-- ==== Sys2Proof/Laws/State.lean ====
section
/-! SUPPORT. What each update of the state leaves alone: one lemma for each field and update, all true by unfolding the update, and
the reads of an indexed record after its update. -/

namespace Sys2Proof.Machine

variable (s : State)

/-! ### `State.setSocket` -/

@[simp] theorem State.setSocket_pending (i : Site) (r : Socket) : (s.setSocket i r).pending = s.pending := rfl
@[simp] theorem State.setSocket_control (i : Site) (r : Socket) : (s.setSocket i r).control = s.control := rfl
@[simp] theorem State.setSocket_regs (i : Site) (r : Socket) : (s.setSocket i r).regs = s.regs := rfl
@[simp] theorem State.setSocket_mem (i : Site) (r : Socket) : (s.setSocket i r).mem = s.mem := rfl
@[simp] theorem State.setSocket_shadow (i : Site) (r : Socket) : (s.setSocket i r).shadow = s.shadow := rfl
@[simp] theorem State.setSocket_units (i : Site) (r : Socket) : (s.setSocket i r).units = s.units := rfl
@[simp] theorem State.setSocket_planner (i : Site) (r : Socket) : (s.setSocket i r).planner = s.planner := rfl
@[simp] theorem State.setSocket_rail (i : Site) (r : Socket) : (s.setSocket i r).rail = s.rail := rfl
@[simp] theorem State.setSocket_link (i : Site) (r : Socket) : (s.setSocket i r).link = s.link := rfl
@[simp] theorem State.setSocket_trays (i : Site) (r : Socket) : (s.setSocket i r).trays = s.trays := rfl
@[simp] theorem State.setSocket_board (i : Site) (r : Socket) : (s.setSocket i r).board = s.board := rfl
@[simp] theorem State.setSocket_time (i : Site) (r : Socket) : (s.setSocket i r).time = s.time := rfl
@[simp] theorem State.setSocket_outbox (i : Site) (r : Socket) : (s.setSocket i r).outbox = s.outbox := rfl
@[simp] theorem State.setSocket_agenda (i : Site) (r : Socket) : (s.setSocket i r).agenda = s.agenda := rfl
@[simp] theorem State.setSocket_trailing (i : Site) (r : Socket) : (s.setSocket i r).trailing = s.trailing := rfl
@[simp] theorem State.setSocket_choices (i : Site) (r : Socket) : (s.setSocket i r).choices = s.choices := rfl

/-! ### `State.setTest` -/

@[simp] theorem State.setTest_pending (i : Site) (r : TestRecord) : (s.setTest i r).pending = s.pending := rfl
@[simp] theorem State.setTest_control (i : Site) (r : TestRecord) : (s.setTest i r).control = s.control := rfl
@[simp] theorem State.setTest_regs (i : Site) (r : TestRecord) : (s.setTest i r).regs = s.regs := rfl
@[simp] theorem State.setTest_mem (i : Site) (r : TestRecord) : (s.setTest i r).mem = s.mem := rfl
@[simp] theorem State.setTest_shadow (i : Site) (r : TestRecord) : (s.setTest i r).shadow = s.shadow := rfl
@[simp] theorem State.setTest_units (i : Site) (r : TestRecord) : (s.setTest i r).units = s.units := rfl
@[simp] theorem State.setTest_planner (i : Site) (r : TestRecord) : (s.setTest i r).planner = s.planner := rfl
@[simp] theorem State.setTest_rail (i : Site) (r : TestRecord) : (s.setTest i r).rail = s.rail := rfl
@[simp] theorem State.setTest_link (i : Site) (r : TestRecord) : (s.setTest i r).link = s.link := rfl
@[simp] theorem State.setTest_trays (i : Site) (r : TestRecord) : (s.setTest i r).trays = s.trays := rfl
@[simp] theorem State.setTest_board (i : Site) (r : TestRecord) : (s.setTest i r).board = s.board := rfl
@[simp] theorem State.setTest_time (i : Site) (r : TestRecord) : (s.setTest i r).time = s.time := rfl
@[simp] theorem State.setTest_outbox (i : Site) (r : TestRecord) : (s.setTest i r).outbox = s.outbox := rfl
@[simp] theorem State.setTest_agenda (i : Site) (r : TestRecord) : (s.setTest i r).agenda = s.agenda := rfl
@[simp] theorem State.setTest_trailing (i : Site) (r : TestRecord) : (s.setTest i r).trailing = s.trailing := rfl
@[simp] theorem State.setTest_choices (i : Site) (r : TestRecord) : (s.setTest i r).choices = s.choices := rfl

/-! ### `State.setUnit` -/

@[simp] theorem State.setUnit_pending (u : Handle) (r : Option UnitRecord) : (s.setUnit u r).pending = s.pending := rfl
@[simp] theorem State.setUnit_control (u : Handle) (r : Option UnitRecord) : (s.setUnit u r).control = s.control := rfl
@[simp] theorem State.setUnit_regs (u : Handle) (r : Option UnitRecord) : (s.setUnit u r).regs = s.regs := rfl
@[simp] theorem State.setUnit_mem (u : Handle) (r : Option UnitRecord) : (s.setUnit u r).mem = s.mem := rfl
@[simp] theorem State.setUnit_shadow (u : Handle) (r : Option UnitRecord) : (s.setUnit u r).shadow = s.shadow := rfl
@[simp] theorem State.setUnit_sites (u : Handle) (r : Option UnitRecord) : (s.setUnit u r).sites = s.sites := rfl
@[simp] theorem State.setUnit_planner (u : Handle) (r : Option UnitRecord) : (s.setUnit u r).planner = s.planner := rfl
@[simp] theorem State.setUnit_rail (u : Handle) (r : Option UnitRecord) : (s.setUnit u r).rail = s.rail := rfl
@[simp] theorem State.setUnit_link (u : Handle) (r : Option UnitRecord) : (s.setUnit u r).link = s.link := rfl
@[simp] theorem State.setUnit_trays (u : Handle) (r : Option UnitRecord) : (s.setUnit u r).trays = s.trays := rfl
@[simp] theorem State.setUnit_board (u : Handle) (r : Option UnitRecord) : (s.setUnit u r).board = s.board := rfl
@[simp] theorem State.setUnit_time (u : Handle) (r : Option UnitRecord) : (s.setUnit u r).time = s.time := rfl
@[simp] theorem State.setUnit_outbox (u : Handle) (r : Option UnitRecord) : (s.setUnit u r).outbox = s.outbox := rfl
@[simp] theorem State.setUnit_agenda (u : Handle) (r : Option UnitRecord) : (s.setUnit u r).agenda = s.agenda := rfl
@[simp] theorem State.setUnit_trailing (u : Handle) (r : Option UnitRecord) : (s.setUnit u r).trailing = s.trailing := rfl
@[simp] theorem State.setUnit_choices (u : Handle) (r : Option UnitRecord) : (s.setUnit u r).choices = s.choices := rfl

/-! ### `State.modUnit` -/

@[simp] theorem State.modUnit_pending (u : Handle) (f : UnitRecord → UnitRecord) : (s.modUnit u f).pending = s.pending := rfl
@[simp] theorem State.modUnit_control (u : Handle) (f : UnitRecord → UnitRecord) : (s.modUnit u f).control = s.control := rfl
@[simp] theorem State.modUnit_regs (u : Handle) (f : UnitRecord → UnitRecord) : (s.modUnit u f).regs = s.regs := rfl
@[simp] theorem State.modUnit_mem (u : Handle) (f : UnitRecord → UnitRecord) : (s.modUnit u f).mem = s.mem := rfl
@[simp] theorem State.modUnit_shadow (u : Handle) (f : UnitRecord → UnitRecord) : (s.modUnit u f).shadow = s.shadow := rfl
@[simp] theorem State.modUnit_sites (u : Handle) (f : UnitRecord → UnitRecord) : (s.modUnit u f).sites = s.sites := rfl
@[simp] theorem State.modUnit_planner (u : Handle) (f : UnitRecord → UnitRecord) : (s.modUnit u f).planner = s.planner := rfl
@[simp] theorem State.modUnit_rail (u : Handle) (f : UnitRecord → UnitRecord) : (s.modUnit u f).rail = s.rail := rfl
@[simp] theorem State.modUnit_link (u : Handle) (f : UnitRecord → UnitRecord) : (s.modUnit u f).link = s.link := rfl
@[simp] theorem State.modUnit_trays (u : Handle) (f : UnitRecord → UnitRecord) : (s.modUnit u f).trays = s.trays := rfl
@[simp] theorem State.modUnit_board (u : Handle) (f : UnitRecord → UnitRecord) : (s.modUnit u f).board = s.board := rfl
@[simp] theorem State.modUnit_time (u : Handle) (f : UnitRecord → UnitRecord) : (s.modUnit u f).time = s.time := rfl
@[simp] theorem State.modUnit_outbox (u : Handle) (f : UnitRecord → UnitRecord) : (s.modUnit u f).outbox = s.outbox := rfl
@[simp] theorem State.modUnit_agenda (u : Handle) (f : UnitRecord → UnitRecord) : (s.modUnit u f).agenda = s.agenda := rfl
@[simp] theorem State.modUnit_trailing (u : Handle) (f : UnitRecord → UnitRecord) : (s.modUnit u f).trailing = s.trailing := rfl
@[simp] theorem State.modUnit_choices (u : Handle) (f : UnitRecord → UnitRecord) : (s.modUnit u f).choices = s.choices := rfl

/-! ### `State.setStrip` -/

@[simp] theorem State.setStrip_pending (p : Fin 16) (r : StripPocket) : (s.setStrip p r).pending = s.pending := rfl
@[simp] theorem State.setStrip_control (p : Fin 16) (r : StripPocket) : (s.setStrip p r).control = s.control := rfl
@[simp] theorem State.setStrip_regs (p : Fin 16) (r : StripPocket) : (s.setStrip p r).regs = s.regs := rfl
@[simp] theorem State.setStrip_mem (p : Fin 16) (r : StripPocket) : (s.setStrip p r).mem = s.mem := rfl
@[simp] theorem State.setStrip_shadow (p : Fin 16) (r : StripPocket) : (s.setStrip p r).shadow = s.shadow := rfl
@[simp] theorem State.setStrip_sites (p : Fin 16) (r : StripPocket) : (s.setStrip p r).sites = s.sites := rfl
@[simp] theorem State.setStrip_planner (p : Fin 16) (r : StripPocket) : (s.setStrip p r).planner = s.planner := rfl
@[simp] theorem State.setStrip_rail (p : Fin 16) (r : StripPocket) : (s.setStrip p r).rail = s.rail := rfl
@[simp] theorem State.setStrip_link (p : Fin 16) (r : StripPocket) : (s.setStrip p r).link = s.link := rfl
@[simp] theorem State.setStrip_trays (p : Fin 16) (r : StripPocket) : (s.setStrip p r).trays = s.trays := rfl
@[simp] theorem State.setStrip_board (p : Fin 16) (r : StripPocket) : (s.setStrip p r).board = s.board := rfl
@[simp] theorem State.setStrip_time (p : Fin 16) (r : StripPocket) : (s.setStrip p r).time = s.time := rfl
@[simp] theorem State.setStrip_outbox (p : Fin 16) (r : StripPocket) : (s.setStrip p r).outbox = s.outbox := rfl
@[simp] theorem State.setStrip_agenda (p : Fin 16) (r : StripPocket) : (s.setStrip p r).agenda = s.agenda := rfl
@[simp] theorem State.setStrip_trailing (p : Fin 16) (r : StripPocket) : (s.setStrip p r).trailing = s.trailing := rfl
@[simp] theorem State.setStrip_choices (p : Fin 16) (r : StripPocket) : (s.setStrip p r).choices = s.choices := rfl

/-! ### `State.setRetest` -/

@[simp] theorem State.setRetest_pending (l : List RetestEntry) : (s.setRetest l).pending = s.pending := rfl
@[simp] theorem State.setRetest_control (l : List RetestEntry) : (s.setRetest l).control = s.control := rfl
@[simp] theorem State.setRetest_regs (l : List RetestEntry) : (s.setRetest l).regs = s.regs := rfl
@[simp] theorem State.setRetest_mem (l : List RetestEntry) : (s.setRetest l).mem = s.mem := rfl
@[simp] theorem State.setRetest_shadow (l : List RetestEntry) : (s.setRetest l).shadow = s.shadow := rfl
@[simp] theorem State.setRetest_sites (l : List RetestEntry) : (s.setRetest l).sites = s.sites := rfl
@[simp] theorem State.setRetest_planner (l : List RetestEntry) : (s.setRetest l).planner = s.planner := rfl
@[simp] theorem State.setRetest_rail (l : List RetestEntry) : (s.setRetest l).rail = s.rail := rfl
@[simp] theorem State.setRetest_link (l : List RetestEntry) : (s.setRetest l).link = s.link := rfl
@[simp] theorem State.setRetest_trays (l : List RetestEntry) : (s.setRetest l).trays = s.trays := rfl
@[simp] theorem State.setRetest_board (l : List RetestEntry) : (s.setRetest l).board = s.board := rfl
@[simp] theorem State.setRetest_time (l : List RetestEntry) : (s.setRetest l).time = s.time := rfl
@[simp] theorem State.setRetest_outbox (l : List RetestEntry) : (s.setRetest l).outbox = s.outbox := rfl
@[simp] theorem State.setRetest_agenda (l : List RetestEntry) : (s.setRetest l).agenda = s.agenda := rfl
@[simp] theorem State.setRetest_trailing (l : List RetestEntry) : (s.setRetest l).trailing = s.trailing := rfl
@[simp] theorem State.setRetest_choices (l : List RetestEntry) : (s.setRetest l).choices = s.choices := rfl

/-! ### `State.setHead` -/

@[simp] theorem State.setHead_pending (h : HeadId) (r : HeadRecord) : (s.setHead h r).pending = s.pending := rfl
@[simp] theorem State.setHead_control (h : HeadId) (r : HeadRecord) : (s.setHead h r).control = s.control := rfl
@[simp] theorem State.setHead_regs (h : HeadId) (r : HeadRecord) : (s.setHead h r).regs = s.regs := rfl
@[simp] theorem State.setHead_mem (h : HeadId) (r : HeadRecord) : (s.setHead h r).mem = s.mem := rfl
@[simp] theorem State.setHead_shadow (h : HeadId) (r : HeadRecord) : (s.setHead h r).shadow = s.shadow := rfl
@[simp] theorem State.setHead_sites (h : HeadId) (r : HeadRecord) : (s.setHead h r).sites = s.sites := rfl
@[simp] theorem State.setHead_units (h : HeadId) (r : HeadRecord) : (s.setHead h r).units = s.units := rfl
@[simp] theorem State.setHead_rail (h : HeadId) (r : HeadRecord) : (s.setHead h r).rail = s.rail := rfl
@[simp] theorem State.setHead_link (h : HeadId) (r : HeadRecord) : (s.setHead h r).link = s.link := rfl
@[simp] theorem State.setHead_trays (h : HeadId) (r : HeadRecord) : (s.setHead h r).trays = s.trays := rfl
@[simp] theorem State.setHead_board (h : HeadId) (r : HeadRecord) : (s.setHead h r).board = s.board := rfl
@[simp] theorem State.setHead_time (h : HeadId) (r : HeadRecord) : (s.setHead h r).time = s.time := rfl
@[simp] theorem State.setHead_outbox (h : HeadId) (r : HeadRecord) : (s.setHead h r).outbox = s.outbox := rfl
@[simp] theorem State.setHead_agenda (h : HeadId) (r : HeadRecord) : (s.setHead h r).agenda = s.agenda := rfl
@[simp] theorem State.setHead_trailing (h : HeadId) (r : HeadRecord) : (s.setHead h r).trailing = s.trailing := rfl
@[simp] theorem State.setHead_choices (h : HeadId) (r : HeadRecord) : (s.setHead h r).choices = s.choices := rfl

* * *

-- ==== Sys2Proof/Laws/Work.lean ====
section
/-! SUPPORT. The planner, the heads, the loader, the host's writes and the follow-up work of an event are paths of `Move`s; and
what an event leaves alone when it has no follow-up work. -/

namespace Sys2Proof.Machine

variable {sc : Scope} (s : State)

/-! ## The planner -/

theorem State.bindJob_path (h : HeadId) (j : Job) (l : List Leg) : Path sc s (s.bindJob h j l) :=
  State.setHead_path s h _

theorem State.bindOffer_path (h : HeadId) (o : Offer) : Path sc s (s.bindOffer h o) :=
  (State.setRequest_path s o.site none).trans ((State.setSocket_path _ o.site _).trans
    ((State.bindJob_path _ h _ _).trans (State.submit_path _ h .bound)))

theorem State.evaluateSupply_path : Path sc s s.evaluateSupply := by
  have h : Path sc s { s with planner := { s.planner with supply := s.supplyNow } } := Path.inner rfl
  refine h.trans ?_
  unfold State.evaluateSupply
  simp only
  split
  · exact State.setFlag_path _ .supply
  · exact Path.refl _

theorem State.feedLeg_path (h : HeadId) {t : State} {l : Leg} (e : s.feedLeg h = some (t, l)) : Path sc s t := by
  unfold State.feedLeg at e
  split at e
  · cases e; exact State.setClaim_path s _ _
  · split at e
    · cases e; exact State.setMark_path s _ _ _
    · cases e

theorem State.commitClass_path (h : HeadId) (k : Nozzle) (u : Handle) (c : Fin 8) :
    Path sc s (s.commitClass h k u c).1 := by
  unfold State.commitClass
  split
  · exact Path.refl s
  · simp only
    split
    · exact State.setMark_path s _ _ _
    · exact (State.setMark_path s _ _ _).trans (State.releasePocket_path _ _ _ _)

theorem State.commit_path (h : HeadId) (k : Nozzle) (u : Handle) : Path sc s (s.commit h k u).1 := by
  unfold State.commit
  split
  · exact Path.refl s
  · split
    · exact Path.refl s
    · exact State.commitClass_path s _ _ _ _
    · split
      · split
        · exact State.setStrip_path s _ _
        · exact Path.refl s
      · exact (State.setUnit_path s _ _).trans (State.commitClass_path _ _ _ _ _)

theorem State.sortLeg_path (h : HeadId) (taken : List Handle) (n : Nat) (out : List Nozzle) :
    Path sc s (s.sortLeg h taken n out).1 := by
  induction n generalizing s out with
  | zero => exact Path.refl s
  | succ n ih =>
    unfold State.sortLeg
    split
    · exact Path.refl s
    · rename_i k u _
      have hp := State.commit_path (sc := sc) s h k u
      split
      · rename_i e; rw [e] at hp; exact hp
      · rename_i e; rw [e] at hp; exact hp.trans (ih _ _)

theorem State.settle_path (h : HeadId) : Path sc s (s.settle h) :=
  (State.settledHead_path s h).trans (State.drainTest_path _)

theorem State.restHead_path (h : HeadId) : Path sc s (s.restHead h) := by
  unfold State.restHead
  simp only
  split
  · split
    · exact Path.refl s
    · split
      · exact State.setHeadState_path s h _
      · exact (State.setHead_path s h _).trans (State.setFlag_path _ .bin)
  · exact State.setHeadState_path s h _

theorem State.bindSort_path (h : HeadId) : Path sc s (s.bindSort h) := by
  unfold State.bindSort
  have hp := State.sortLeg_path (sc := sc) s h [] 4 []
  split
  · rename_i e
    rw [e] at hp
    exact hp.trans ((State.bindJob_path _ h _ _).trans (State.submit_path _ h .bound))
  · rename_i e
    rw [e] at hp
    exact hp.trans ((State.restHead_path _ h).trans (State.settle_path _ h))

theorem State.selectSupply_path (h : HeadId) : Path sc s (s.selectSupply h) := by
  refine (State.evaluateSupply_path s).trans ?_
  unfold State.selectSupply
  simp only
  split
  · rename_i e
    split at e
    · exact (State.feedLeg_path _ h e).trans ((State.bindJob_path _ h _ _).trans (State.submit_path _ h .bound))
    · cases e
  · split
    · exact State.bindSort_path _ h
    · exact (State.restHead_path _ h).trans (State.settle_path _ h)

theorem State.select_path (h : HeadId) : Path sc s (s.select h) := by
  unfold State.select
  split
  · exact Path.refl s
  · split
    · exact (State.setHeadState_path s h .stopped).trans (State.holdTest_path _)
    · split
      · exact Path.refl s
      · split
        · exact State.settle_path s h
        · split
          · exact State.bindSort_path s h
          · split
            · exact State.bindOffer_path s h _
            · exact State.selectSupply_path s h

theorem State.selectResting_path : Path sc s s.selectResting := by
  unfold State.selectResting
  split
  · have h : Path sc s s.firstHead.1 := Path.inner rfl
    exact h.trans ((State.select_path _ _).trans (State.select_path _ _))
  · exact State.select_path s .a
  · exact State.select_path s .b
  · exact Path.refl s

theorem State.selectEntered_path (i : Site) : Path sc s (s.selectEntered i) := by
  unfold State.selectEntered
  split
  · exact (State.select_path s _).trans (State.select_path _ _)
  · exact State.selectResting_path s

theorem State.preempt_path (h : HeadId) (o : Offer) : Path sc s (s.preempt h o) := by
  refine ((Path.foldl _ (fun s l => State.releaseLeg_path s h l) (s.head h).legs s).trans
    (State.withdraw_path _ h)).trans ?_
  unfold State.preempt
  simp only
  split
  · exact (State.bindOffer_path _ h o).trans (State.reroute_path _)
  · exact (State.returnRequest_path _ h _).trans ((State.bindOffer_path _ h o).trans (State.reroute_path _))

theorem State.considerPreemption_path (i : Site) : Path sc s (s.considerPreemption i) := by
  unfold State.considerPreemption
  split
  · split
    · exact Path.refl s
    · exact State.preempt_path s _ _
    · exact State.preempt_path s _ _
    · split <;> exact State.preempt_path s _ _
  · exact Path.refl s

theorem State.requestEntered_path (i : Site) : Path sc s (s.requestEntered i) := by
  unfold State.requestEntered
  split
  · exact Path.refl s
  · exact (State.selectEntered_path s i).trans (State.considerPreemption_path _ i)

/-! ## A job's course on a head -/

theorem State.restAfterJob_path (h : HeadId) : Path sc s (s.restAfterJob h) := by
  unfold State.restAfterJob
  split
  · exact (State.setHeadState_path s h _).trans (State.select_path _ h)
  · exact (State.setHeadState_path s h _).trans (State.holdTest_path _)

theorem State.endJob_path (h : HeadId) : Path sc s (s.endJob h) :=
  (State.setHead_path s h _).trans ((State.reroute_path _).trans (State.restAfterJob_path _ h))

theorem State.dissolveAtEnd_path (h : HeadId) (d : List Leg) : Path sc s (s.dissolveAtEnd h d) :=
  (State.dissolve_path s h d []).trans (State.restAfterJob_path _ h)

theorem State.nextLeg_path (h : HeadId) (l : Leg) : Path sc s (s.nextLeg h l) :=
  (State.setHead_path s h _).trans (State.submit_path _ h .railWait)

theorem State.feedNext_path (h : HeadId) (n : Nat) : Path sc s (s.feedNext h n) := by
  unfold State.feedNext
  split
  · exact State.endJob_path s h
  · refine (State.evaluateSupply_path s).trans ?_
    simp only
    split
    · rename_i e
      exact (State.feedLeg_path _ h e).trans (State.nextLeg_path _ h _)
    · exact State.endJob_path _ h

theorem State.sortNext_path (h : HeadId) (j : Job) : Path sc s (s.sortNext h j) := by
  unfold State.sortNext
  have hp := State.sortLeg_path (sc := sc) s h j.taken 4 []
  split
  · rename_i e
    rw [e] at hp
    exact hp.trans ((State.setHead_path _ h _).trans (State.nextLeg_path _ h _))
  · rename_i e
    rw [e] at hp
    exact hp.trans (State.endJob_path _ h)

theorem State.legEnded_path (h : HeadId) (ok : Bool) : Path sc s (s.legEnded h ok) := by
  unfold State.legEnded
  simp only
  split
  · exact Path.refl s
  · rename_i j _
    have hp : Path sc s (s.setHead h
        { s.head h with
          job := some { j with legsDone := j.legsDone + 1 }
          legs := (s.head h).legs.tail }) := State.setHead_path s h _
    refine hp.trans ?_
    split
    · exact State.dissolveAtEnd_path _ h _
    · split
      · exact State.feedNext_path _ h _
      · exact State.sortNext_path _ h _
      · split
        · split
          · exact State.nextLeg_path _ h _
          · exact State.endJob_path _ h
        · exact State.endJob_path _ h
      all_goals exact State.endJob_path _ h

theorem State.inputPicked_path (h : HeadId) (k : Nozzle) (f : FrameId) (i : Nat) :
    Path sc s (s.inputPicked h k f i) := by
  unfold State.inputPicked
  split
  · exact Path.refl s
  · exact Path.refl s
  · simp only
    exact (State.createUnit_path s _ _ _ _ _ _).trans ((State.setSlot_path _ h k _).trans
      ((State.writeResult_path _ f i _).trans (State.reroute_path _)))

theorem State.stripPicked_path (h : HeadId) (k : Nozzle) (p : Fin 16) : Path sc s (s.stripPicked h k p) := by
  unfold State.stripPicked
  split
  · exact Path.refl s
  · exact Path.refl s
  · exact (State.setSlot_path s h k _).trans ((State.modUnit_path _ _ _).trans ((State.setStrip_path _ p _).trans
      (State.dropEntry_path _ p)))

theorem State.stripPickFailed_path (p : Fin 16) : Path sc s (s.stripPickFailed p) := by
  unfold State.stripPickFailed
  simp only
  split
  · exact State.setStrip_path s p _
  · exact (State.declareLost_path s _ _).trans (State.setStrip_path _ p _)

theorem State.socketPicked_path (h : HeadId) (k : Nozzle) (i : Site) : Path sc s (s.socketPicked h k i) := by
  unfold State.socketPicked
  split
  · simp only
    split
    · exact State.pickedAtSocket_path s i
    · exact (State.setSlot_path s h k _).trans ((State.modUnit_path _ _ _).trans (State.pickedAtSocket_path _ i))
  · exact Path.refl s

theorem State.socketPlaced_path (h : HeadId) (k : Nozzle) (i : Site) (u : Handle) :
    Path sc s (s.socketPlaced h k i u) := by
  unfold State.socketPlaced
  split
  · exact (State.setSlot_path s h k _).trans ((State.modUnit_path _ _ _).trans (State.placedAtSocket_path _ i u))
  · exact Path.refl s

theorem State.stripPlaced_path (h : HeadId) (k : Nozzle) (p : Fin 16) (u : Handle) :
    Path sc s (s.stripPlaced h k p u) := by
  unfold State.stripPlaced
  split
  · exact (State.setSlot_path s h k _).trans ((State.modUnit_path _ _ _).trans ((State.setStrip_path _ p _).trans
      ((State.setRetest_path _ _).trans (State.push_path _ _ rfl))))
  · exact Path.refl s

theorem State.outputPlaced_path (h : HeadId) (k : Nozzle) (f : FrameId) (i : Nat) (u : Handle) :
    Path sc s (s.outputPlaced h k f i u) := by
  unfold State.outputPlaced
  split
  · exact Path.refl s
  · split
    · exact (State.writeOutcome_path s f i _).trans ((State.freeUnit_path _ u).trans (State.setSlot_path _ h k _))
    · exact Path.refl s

AIM OF THE TASK:
In the data above, each line holding "sites" is to be found and copied.

COMPLETED TASK:
@[simp] theorem State.setUnit_sites (u : Handle) (r : Option UnitRecord) : (s.setUnit u r).sites = s.sites := rfl
@[simp] theorem State.modUnit_sites (u : Handle) (f : UnitRecord → UnitRecord) : (s.modUnit u f).sites = s.sites := rfl
@[simp] theorem State.setStrip_sites (p : Fin 16) (r : StripPocket) : (s.setStrip p r).sites = s.sites := rfl
@[simp] theorem State.setRetest_sites (l : List RetestEntry) : (s.setRetest l).sites = s.sites := rfl
@[simp] theorem State.setHead_sites (h : HeadId) (r : HeadRecord) : (s.setHead h r).sites = s.sites := rfl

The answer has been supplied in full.